There are so many music search engines out there based on YouTube music videos (Songza comes to mind) that it was only a matter of time until YouTube created its own music playlist maker. The YouTube Music Discovery Project just launched quietly out of TestTube (YouTube’s labs). The page is a search box on top of which says, “Find>Mix>Watch,” and once you enter a name, you hit the “Disco” button to find music.

You can enter any music group or artist, and a playlist pops up, along with a thumbnail video and a description of the band. You can find related artists, create a mixtape, and save playlists. As you are listening to music and watching videos, it is easy to add and delete songs.

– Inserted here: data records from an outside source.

/-- One state for each clause: with a key, without one, and with an invalid text, the last also with a
key, where RKDEC still transforms. -/
theorem witness_HiddenCountersAfterCommands :
    TextInAlphabet (running 5#32 textHE keyAB 0 false) ∧
    1 ≤ (running 5#32 textHE keyAB 0 false).keyLen ∧
    (running 6#32 textHE [] 0 false).keyLen = 0 ∧
    ¬ TextInAlphabet (running 5#32 [(0, 65), (1, 10)] [] 0 false) ∧
    ¬ TextInAlphabet (running 6#32 [(0, 65), (1, 10)] keyAB 0 false) ∧
    1 ≤ (running 6#32 [(0, 65), (1, 10)] keyAB 0 false).keyLen ∧
    ∀ i s, ∃ t, exec i s = .next t :=
  ⟨text_alphabet _ _ _ _, by decide, rfl, text_outside _ _ _ _, text_outside _ _ _ _, by decide,
    fun i _ => by cases i <;> exact ⟨_, rfl⟩⟩

/-- Buffers that differ only at entries 2 and 3. -/
theorem witness_CommandsIgnoreEntriesBeyondTheLengths :
    (∀ j < 2, readTin { running 5#32 textHE keyAB 0 false with tin := [(0, 72), (1, 69), (2, 10)] } j =
      readTin (running 5#32 textHE keyAB 0 false) j) ∧
    (∀ j < 2, readKey { running 5#32 textHE keyAB 0 false with key := [(0, 65), (1, 66), (3, 1)] } j =
      readKey (running 5#32 textHE keyAB 0 false) j) ∧
    ∃ t, exec .rkenc (running 5#32 textHE keyAB 0 false) = .next t :=
  ⟨fun j hj => by interval_cases j <;> rfl, fun j hj => by interval_cases j <;> rfl, _, rfl⟩

theorem witness_WrapSymConcernsOnlyTheShiftCipher :
    ∀ i, ∃ t, exec i (running 5#32 textHE keyAB 0 false) = .next t :=
  fun i => by cases i <;> exact ⟨_, rfl⟩

/-- Each side of each bound: 95, 96, 32 and 31. -/
theorem witness_OneSidedWrapsMeetTheirLoops :
    wrapDown 95 = 95 ∧ wrapDown 96 = 32 ∧ wrapUp 32 = 32 ∧ wrapUp 31 = 95 := by decide

theorem witness_PackHoldsSymbolAndOorBit :
    (pack 32).getLsbD 8 = false ∧ (pack 95).getLsbD 8 = false := by decide

/-- The alphabet's ends. -/
theorem witness_ShiftRoundTripOverIntegers :
    mau (mau 32 (-33) false .down) (-33) true .up = 32 ∧
    mau (mau 95 1 false .both) 1 true .both = 95 := by decide

/-- FAITHFUL with k = −1, where every c_i + k ≥ 0; FAITHFUL with k = −70, where 69 − 70 < 0; and
SYMMETRIC with k = −70. -/
theorem witness_ShiftRoundTripThroughTheBuffers :
    (∀ k sym, BlockInv (idle textHE keyAB k sym) ∧ (idle textHE keyAB k sym).phase = .idle ∧
      TextInAlphabet (idle textHE keyAB k sym)) ∧
    0 ≤ textCode (idle textHE keyAB (-1) false) 0 + shiftKeyInt (idle textHE keyAB (-1) false) ∧
    0 ≤ textCode (idle textHE keyAB (-1) false) 1 + shiftKeyInt (idle textHE keyAB (-1) false) ∧
    textCode (idle textHE keyAB (-70) false) 1 + shiftKeyInt (idle textHE keyAB (-70) false) < 0 ∧
    (idle textHE keyAB (-70) true).wrapSym = true :=
  ⟨fun k sym => ⟨idle_inv _ _, rfl, text_alphabet 0#32 keyAB k sym⟩, by decide, by decide, by decide,
    rfl⟩

theorem witness_RepeatingKeyRoundTripThroughTheBuffers :
    BlockInv (idle textHE keyAB 0 false) ∧ (idle textHE keyAB 0 false).phase = .idle ∧
      TextInAlphabet (idle textHE keyAB 0 false) ∧ 1 ≤ (idle textHE keyAB 0 false).keyLen :=
  ⟨idle_inv _ _, rfl, text_alphabet 0#32 keyAB 0 false, by decide⟩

YouTube is taking advantage of a lot of the officially-sanctioned Vevo music videos in the Music Discovery Project. Playlists are saved to your regular YouTube playlists page, from where you can share them via email. For instance, here is a playlist I crated called “Too Cool For School.” Oddly, there doesn’t seem to be any to purchase the music other than the occasional iTunes ad within the videos themselves. But this is an experimental product

(Hat Tip to Ron Ilan).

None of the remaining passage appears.